February 27 will be remembered by India, Pakistan and Indian Airforce (IAF) pilot Wing Commander Abhinandan Varthaman for decades. Four years down the line, it is imperative to scrutinise critically who gained what from this brief skirmish.
Readers may recall that on 14 February 2019, India launched a false flag operation in the Pulwama district of Illegally Indian Occupied Kashmir (IIOK), resulting in the death of 40 Central Reserve Police Force (CRPF) personnel.
Blaming Pakistan for the attack, IAF conducted a night surgical strike on Balakot, well within Pakistan’s sovereign territory in the wee hours of 26 February.
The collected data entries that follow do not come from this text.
/-- The request that a channel grants next, and the channel after the choice (R247, R403): a latency-critical read, but after
eight in a row while an ordinary request waits an ordinary one; in each class the partitions have their turns. -/
def Mach.chPick (m : Mach) (c : ChanSt) (urgentOff : Bool) : Option (Nat × ChReq × ChanSt) :=
  let ready := chReady (decide (c.out.length < 32)) [] 0 c.q
  let crit := if urgentOff then [] else ready.filter fun x => x.2.crit
  let ord := if urgentOff then ready else ready.filter fun x => !x.2.crit
  let first (xs : List (Nat × ChReq)) (d : Drr) : Option ((Nat × ChReq) × Drr) :=
    (m.drrPick d (xs.map (·.2.part))).bind fun k => (xs.find? fun x => x.2.part == k.1).map fun x => (x, k.2)
  if !crit.isEmpty && (ord.isEmpty || decide (c.critRun < 8)) then
    (first crit c.drrC).map fun x =>
      (x.1.1, x.1.2, { c with q := c.q.eraseIdx x.1.1, critRun := if ord.isEmpty then 0 else c.critRun + 1, drrC := x.2 })
  else
    (first ord c.drrO).map fun x => (x.1.1, x.1.2, { c with q := c.q.eraseIdx x.1.1, critRun := 0, drrO := x.2 })

/-- One request of an ONLINE channel performed (R307). -/
def Mach.chPerform (m : Mach) (die ch : Nat) (r : ChReq) : Mach :=
  match r with
  | .write line img psn => m.memWrite line img psn
  | .raw line w write => m.rawDo die ch line w write
  | .read line _ _ =>
    let (m, img, psn, unc) := m.readLine die ch line
    let c := m.chan die ch
    m.setChan die ch { c with out := c.out ++ [(line, img, psn, unc)] }

/-- The oldest request of a channel that is not ONLINE completes with its status (Table 11.2); a range operation whose write was
refused reports it (log 98). -/
def Mach.chanFail (m : Mach) (die ch : Nat) (st : Status) : Mach :=
  let c := m.chan die ch
  match c.sent with
  | [] => m
  | r :: t =>
    let m := m.setChan die ch (ChanSt.flow { c with q := [], fifo := [], held := t } false)
    match r with
    | .read line _ _ => m.readRefused line st
    | .write line _ _ =>
      { m with ranges := m.ranges.map fun o => if o.wrote.contains line then { o with err := some (o.err.getD st) } else o }
    | .raw _ _ _ => m.rawEnd die ch st

/-- A channel that drains goes OFFLINE once its requests are served and its recalibration round has ended (R319). -/
def Mach.offlineGo (m : Mach) (die ch : Nat) : Mach :=
  let c := m.chan die ch
  if c.toOff && c.sent.isEmpty && c.recalWire.isNone then
    ((m.setChan die ch { c with toOff := false }).setChanState die ch cOFFLINE).rawProgress die ch
  else m

/-- The next request of a channel's queue served. -/
def Mach.chanServe (m : Mach) (die ch : Nat) : Mach :=
  let m := m.rawProgress die ch
  match chanRefuses (m.chanState die ch) with
  | some st => m.chanFail die ch st
  | none =>
    let c := ChanSt.flow (m.chan die ch) true
    let off := m.bit (aSlice die ch Reg.SLICE_CTRL) 4
    match m.chPick c off with
    | none => m.setChan die ch c
    | some (i, r, c') =>
      let ahead := r.crit && !off && (c.q.take i).any fun x => !x.crit
      let m := if ahead then m.count64 (aSlice die ch Reg.SLICE_URG_CNT) 1 else m
      ((m.setChan die ch (ChanSt.flow c' true)).chPerform die ch r).offlineGo die ch

/-- CHANNEL_REQUEST. -/
def execChannelRequest (die : Die) (ch : Chan) : State → Host.Outcome State Fault Refusal :=
  whenOn fun m => if m.memRuns die.val then m.chanServe die.val ch.val else m

/-- MEMORY_DATA. -/
def execMemoryData (die : Die) (ch : Chan) : State → Host.Outcome State Fault Refusal :=
  whenOn fun m => if m.still die.val then m else m.memoryData die.val ch.val

/-! ### Spare wires -/

/-- The register and bit of spare 320 + k's entry in `MC_SPARE_MAP`. -/
def spareAt (die ch k : Nat) : Nat × Nat := (aSlice die ch Reg.MC_SPARE_MAP + 4 * (k / 2), 16 * (k % 2))
/-- The wire that a spare carries permanently. -/
def Mach.spareWire (m : Mach) (die ch k : Nat) : Option Nat :=
  let (a, b) := spareAt die ch k
  if m.bit a (b + 9) then some (m.fld a b 9) else none
/-- A spare given a wire for good, or freed. -/
def Mach.setSpare (m : Mach) (die ch k : Nat) (w : Option Nat) : Mach :=
  let (a, b) := spareAt die ch k
  m.setFld a b 11 (match w with
    | some w => w + 512
    | none => 0)
/-- A spare lent to a round with the bits of a wire (R298). -/
def Mach.lendSpare (m : Mach) (die ch k w : Nat) : Mach :=
  let (a, b) := spareAt die ch k
  m.setFld a b 11 (w + 1024)
/-- The lowest-numbered free spare that has not failed itself (R296). -/
def Mach.freeSpare (m : Mach) (die ch : Nat) : Option Nat :=
  (List.range 8).find? fun k => (m.spareWire die ch k).isNone && !(m.chan die ch).failedWires.contains (320 + k)
/-- Spares assigned permanently, and `no_recal` when none is free (R296). -/
def Mach.noteSpares (m : Mach) (die ch : Nat) : Mach :=
  let a := aSlice die ch Reg.MC_STATE
  let m := m.setFld a 3 4 ((List.range 8).filter fun k => (m.spareWire die ch k).isSome).length
  if (m.freeSpare die ch).isNone then m.setBit a 8 true else m
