/-- A write of `PWR_CAP`. -/
def Mach.capWrite (m : Mach) (v : W32) : Mach × Status :=
  let w := bitsOf v.toNat 0 13
  if w < 2500 ∨ w > 7200 then (m, .errDecode) else (m.setFld (at_ 0 Reg.PWR_CAP) 0 13 w, .ok)

/-- PWR_CAP_WRITE. -/
def execPwrCapWrite (who : Requester) (v : W32) : State → Host.Outcome State Fault Refusal :=
  whenOn fun m => m.regWrite who 0 Reg.PWR_CAP fun m => m.capWrite v

/-- The setting that the loop gives after a period of mean `p` under a cap, both in mW (R428). -/
def capLoopK (cap p k : Nat) (held : Bool) : Nat :=
  if p > cap then max 1 (k - (64 * (p - cap) + cap - 1) / cap)
  else
    let d := 64 * (cap - p) / cap
    if d ≥ 1 ∧ held = false then min 64 (k + min 2 d) else k

/-- The registers and the power step of a partition's hint (R430, R432). -/
def aHint (p : Nat) : Nat := at_ 0 (Reg.PWR_HINT + 8 * p)
def aHintE (p : Nat) : Nat := at_ 0 (Reg.PWR_HINT_E + 8 * p)
/-- The phase of the hint in force of a partition, 3 for none. -/
def Mach.phase (m : Mach) (p : Nat) : Nat := m.fld (aHint p) 0 2

/-- A loop period has ended under a partition's hint: a heavy-matrix phase records its power step from the second one
(R432, step 3). -/
def Mach.hintPeriod (m : Mach) (mw k p : Nat) : Mach :=
  if m.phase p = 3 then m
  else
    let x := m.part p
    let m := m.setPart p { x with hintPeriods := x.hintPeriods + 1 }
    let n := (m.ownClusters p).length
    if m.phase p = 1 ∧ x.hintPeriods = 1 ∧ n ≠ 0 then
      m.setFld (aHintE p) 0 16 (min ((mw - x.hintMw) * 64 / k / n) 65535)
    else m

/-- The steward moves every applied target by 10 mV, downward to 500 mV or upward to the driver's (R429). -/
def Mach.moveApplied (m : Mach) (down : Bool) : Mach :=
  (List.range 16).foldl (fun m d =>
    let a := m.vcoreApplied d
    let b := if down then max 500 (a - 10) else min (m.vcoreTarget d) (a + 10)
    if b = a then m else m.setApplied d b) m

/-- A status bit of the cap raised, with its record, unless it stands already (R429, R441). -/
def Mach.capAlarm (m : Mach) (bit info : Nat) : Mach :=
  if m.bit (at_ 0 Reg.PWR_CAP_STATUS) bit then m
  else (m.setBit (at_ 0 Reg.PWR_CAP_STATUS) bit true).logFault 0 0x09 .ok 0 false 0 0 info

/-- The applied targets under the cap (R429): `k` is `k_cap` during the period that has ended. -/
def Mach.capVcore (m : Mach) (mw k : Nat) : Mach :=
  let excess := decide (mw > m.capMw)
  let floor := (List.range 16).all fun d => m.vcoreApplied d == 500
  let m' := if excess && k == 1 && floor then m.capAlarm 1 1 else m
  let m' := if excess && k == 1 && decide (m.capLow ≥ 10) then m'.moveApplied true
            else if decide (m.capUnder ≥ 100) then m'.moveApplied false else m'
  m'.noteCapVcore

/-- The coolant sensors read out (R441). -/
def Mach.coolant (m : Mach) (inA outA inB outB : Nat) : Mach :=
  let m := m.wr (at_ 0 Reg.PWR_COOLANT) (BitVec.ofNat 32 (inA + 256 * (outA + 256 * (inB + 256 * outB))))
  let bad (i o : Nat) : Bool := decide (o > i + 12) || decide (i < 15) || decide (i > 40)
  if bad inA outA || bad inB outB then m.capAlarm 2 2 else m

/-- The end of a loop period of the steward, with its measurements (R428, R429, R432, R441). -/
def Mach.capLoop (m : Mach) (mw volt inA outA inB outB : Nat) : Mach :=
  let k := m.kCap
  let m := (List.range 32).foldl (fun m p => m.hintPeriod mw k p) m
  let m := (m.wr (at_ 0 Reg.PWR_INPUT) (BitVec.ofNat 32 mw)).wr (at_ 0 Reg.PWR_INPUT_VOLT) (BitVec.ofNat 32 volt)
  let m := { m with capAt := m.now 0, capUnder := if 100 * mw < 95 * m.capMw then m.capUnder + 1 else 0 }
  let m := m.capVcore mw k
  let m := { m with capLow := if k = 1 then m.capLow + 1 else 0 }
  let m := { m.setKCap (capLoopK m.capMw mw k m.capHeld) with capHeld := false }
  m.coolant inA outA inB outB

/-- Input energy of a loop period of 100 µs, added to the counter, in µJ (R442). -/
def addEnergy (e : W64) (mw : Nat) : W64 := BitVec.ofNat 64 (min (e.toNat + mw / 10) (2 ^ 64 - 1))

/-- CAP_LOOP: each time die 0's timer reaches a multiple of 10,000 ticks. -/
def execCapLoop (mw : W32) (volt : BitVec 16) (inA outA inB outB : Byte) (s : State) : Host.Outcome State Fault Refusal :=
  if s.m.powered && s.m.powerRuns 0 && s.m.now 0 % 10000 == 0 && s.m.capAt != s.m.now 0 then
    .next { s with
      kept := { s.kept with energy := addEnergy s.kept.energy mw.toNat }
      m := s.m.capLoop mw.toNat volt.toNat inA.toNat outA.toNat inB.toNat outB.toNat }
  else .next s

/-! ### Power hints (R379, R430 to R432) -/

/-- The feed-forward of a heavy-matrix hint (R432, steps 1 and 2), in mW: the quotient of step 2 is 64 × (cap − p_now) ÷
(E × clusters). -/
def Mach.feedForward (m : Mach) (p : Nat) : Mach :=
  let e := m.fld (aHintE p) 0 16 * (m.ownClusters p).length
  let now := m.inputMw
  if 64 * now + e * m.kCap > 64 * m.capMw ∧ e ≠ 0 then
    { m.setKCap (max 1 (min m.kCap (64 * (m.capMw - now) / e))) with capHeld := true }
  else m

/-- The free clusters of a partition are gated at once (Table 15.2, phase 0). -/
def Mach.gateFree (m : Mach) (p : Nat) : Mach :=
  (m.ownClusters p).foldl (fun m cl => if m.clusterFree cl && !m.isGated cl then m.gateCluster cl else m) m

/-- A hint of a partition begins. -/
def Mach.hint (m : Mach) (p phase duration : Nat) : Mach :=
  let m := m.setFld (aHint p) 0 2 phase
  let m := m.setPart p { m.part p with
    hintUntil := if duration = 0 then none else some (m.now 0 + duration)
    hintPeriods := 0
    hintMw := m.inputMw }
  match phase with
  | 0 => m.gateFree p
  | 1 => m.feedForward p
  | _ => m

/-- A power-hint descriptor begins and ends at once (R379). -/
def Mach.beginHint (m : Mach) (q : Nat) (d : List Byte) : Mach :=
  if descF d 8 1 > 2 ∨ !zeroIn d 9 12 ∨ !zeroIn d 16 128 then m.beginEnd q d .errDecode
  else (m.beginEnd q d .ok).hint (qPart q) (descF d 8 1) (descF d 12 4)

/-- POWER_HINT. -/
def execPowerHint (q : Queue) : State → Host.Outcome State Fault Refusal :=
  whenOn fun m => m.beginDesc q.val 5 fun m d => m.beginHint q.val d

/-- HINT_EXPIRY: the duration of a partition's hint has passed (R51). -/
def execHintExpiry (p : Part) : State → Host.Outcome State Fault Refusal :=
  whenOn fun m => match (m.part p.val).hintUntil with
    | some t =>
      if m.now 0 ≤ t then m
      else (m.setFld (aHint p.val) 0 2 3).setPart p.val { m.part p.val with hintUntil := none }
    | none => m

/-- The mode of a die's regulator: that of the most demanding hint over its clusters (R431). -/
def Mach.regMode (m : Mach) (die : Nat) : Nat :=
  let has (ph : Nat) : Bool := (List.range 36).any fun k => match m.clusterOwner (36 * die + k) with
    | some p => m.phase p == ph
    | none => false
  if has 1 || has 2 then 1 else if has 0 then 2 else 0

/-! ### Droop (R433, R444) -/

/-- DROOP_TRIP: a detector of the die trips; a clamp already in force is extended. -/
def execDroopTrip (die : Die) (_cl : Fin 36) : State → Host.Outcome State Fault Refusal :=
  whenOn fun m =>
    if !m.powerRuns die.val then m
    else
      let d := m.dieSt die.val
      let hold := (m.fld (at_ die.val Reg.PWR_DROOP_CFG) 16 14 + 9) / 10
      let m := m.setDie die.val { d with clampUntil := some (m.now die.val + hold) }
      if d.clampUntil.isSome then m
      else ((m.count64 (at_ die.val Reg.PWR_DROOP_CNT) 1).setBit (at_ die.val Reg.PWR_LIMIT) 7 true).limit die.val

/-- CLAMP_RELEASE: VCORE has stood above its threshold for `hold_ns`. -/
def execClampRelease (die : Die) : State → Host.Outcome State Fault Refusal :=
  whenOn fun m =>
    let d := m.dieSt die.val
    match d.clampUntil with
    | none => m
    | some t =>
      if m.now die.val ≤ t then m
      else ((m.setDie die.val { d with clampUntil := none }).setBit (at_ die.val Reg.PWR_LIMIT) 7 false).limit die.val

/-- A write of `PWR_DROOP_CFG` (R444). -/
def Mach.droopCfg (m : Mach) (die : Nat) (v : W32) : Mach × Status :=
  let mv := bitsOf v.toNat 0 8
  let k := bitsOf v.toNat 8 7
  let ns := bitsOf v.toNat 16 14
  if mv < 10 ∨ mv > 100 ∨ k < 1 ∨ k > 64 ∨ ns < 100 ∨ ns > 10000 then (m, .errDecode)
  else ((m.wr (at_ die Reg.PWR_DROOP_CFG) (BitVec.ofNat 32 (mv + 256 * k + 65536 * ns))).limit die, .ok)

/-- DROOP_CFG_WRITE. -/
def execDroopCfgWrite (who : Requester) (die : Die) (v : W32) : State → Host.Outcome State Fault Refusal :=
  whenOn fun m => m.regWrite who die.val Reg.PWR_DROOP_CFG fun m => m.droopCfg die.val v

/-- A write of `PWR_THERM_CFG` (R444). -/
def Mach.thermCfg (m : Mach) (die : Nat) (v : W32) : Mach × Status :=
  let t := bitsOf v.toNat 0 8
  if t < 80 ∨ t > 100 then (m, .errDecode) else (m.setFld (at_ die Reg.PWR_THERM_CFG) 0 8 t, .ok)

/-- THERM_CFG_WRITE. -/
def execThermCfgWrite (who : Requester) (die : Die) (v : W32) : State → Host.Outcome State Fault Refusal :=
  whenOn fun m => m.regWrite who die.val Reg.PWR_THERM_CFG fun m => m.thermCfg die.val v

/-! ### Halting an array (R41, R434, R437) -/

/-- A die's array halted by its undervoltage monitor (bit 0) or for its temperature (bit 1): a fatal fault. -/
def Mach.haltArray (m : Mach) (die bit : Nat) : Mach :=
  let m := { m.setDie die { m.dieSt die with halted := true } with warmDue := m.warmDue || bit == 0 }
  (m.setBit (at_ die Reg.PWR_EVENTS) bit true).fatal die 0x07 die 0 0x07

/-- UNDERVOLTAGE. -/
def execUndervoltage (die : Die) : State → Host.Outcome State Fault Refusal :=
  whenOn fun m => if m.powerRuns die.val then m.haltArray die.val 0 else m

/-! ### The loop period of a die (R301 to R303, R435 to R437, R439) -/

/-- A limit of Table 11.4 is in force: its entry value is reached, or it was in force and 2 K are not yet lost. -/
def limitIn (was : Bool) (entry t : Nat) : Bool := decide (t ≥ entry) || (was && decide (t + 2 > entry))

/-- `throttle` after a stack's temperature is known (R302). -/
def throttleOf (old t : Nat) : Nat :=
  if limitIn (decide (old ≥ 3)) 101 t then 3
  else if limitIn (decide (old ≥ 2)) 98 t then 2
  else if limitIn (decide (old ≥ 1)) 95 t then 1 else 0
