-- ==== Sys2Proof/Certificates/Slice0/Obligations.lean ====
section
/-! DEFINITION. The statements for the provers, and the small tables and forms in which they say what a command does. -/
namespace Sys2Proof.Machine

/-! ### The queue of commands, reset, and the words of instructions -/

end Sys2Proof.Machine

open Sys2Proof Sys2Proof.Machine

/-- A step takes the command at the front of the queue and runs it with the queue's rest. -/
def Obligations.StepRunsTheFrontCommand : Prop :=
  ∀ (s : State) (c : Instr) (rest : List Instr),
    s.pending = c :: rest → step s = exec c { s with pending := rest }

/-- Words written out bit by bit from the encoding tables: an ADD, a compare with an immediate, a branch and an LD.V, and three words
that name no instruction: majors 0x00 and 0x7F, and a function that its major does not define. -/
def Obligations.WrittenOutWordsDecode : Prop :=
  ∀ g : GRef,
    groupInstr g 0b0001000_0000_001010_000010_000000_010_000011_000000_0_0000000000000000000#64
      = some (.add g .salu ⟨0, 10, 2, 2, 0x0C000000⟩) ∧
    groupInstr g 0b0001100_0000_000001_000010_000010_001_00000000000000000000000000000101#64
      = some (.cmp g .scmpi 2 ⟨0, 1, 2, 1, 5⟩) ∧
    groupInstr g 0b1000000_0011_000000000000000000001_11111111111111111111111111111000#64
      = some (.br g ⟨3, 1, 0xFFFFFFF8⟩) ∧
    groupInstr g 0x9205082000000040#64 = some (.ldV g 4 ⟨0, 10, 4, 0, 0x40⟩) ∧
    groupInstr g 0 = none ∧ groupInstr g 0xFFFFFFFFFFFFFFFF = none ∧
    groupInstr g 0b0000001_0000_000000_000000_000110_000_00000000000000000000000000000000#64 = none

/-- The decoder and the encoder of group instructions agree: a word decodes to a command exactly when the command's word is
that word. No bit of an encoding is dropped, and no two words spell one command (R93 to R96). -/
def Obligations.GroupWordsRoundTrip : Prop :=
  ∀ (g : GRef) (w : W64) (c : Instr), groupInstr g w = some c ↔ groupWord c = some (g, w)

namespace Sys2Proof.Machine

/-! ### Register instructions -/

/-- The group after a scalar result: s0 discards it, and no active lane writes nothing (R88, R100). -/
def scalarGets (x : Group) (w : IW) (v : W64) : Group :=
  if x.rp w.pn = 0 ∨ w.dn = 0 then x else { x with s := x.s.put w.dn v }
/-- The group after a vector result: active lanes take it, the others keep theirs (R65, R100). -/
def lanesGet (x : Group) (w : IW) (f : Nat → W32) : Group :=
  { x with v := x.v.put w.dn (vmake fun l => if (x.rp w.pn).getLsbD l then f l else vget (x.rv w.dn) l) }
/-- The group after a predicate result: active bits take it; p0 discards it (R88, R90). -/
def bitsGet (x : Group) (w : IW) (v : W32) : Group :=
  if w.dn = 0 then x else { x with p := x.p.put w.dn ((x.rp w.dn &&& ~~~x.rp w.pn) ||| (v &&& x.rp w.pn)) }
/-- Lane l of the second operand of a vector Format R instruction (Table 4.2). -/
def laneB (x : Group) (w : IW) (l : Nat) : W32 := if w.bs then (x.rs w.b).setWidth 32 else vget (x.rv w.b) l

/-- The integer and logical functions of Table 4.6 by command, with their results on operands a and b before R98 widens them;
x and y are the operands as numbers of the type. -/
def aluRows (g : GRef) (k : AluForm) (w : IW) : List (Instr × IntOp × (W64 → W64 → W64)) :=
  let t := w.t
  let n := tyWidth t
  [(.add g k w, .add, fun a b => a + b), (.sub g k w, .sub, fun a b => a - b),
   (.min g k w, .min, fun a b => if tyInt t b < tyInt t a then b else a),
   (.max g k w, .max, fun a b => if tyInt t b < tyInt t a then a else b),
   (.abs g k w, .abs, fun a _ => if tyInt t a < 0 then 0 - BitVec.ofInt 64 (tyInt t a) else BitVec.ofInt 64 (tyInt t a)),
   (.neg g k w, .neg, fun a _ => 0 - a), (.and g k w, .and, fun a b => a &&& b), (.or g k w, .or, fun a b => a ||| b),
   (.xor g k w, .xor, fun a b => a ^^^ b), (.andn g k w, .andn, fun a b => a &&& ~~~b), (.not g k w, .not, fun a _ => ~~~a),
   (.shl g k w, .shl, fun a b => a <<< (b.toNat % n)),
   (.shr g k w, .shr, fun a b => BitVec.ofInt 64 (tyInt t a / 2 ^ (b.toNat % n))),
   (.popc g k w, .popc, fun a _ => BitVec.ofNat 64 ((List.range n).filter fun i => a.getLsbD i).length),
   (.clz g k w, .clz, fun a _ => BitVec.ofNat 64 (((List.range n).find? fun i => a.getLsbD (n - 1 - i)).getD n)),
   (.ctz g k w, .ctz, fun a _ => BitVec.ofNat 64 (((List.range n).find? fun i => a.getLsbD i).getD n)),
   (.mov g k w, .mov, fun a _ => a)]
Indian media quoted official sources that twelve IAF Mirage 2000 fighter aircraft were involved in the operation. According to The Indian Express, the Mirage 2000s were equipped with SPICE 2000 & Popeye precision-guided munitions and that they were supported by four Sukhoi Su-30MKI, Netra and Phalcon airborne early warning and control aircraft, an IAI Heron UAV and two Ilyushin Il-78 aerial refuelling aircraft.
Following the incursion, ISPR released the news of the failed strike first; directly the xenophobic Indian media went berserk to the extent that Indian External Affairs Minister Sushma Swaraj claimed that IAF targeted an alleged terrorist training camp in Pakistan, which was leveled and “350 militants were killed.”
Pakistan not only denied the existence of any training center in the area but also stated that the IAF surgical strike had failed since the bombs only managed to create a few craters and destroy some pine trees.
The same was confirmed by the foreign and local media teams who were provided access to the strike site.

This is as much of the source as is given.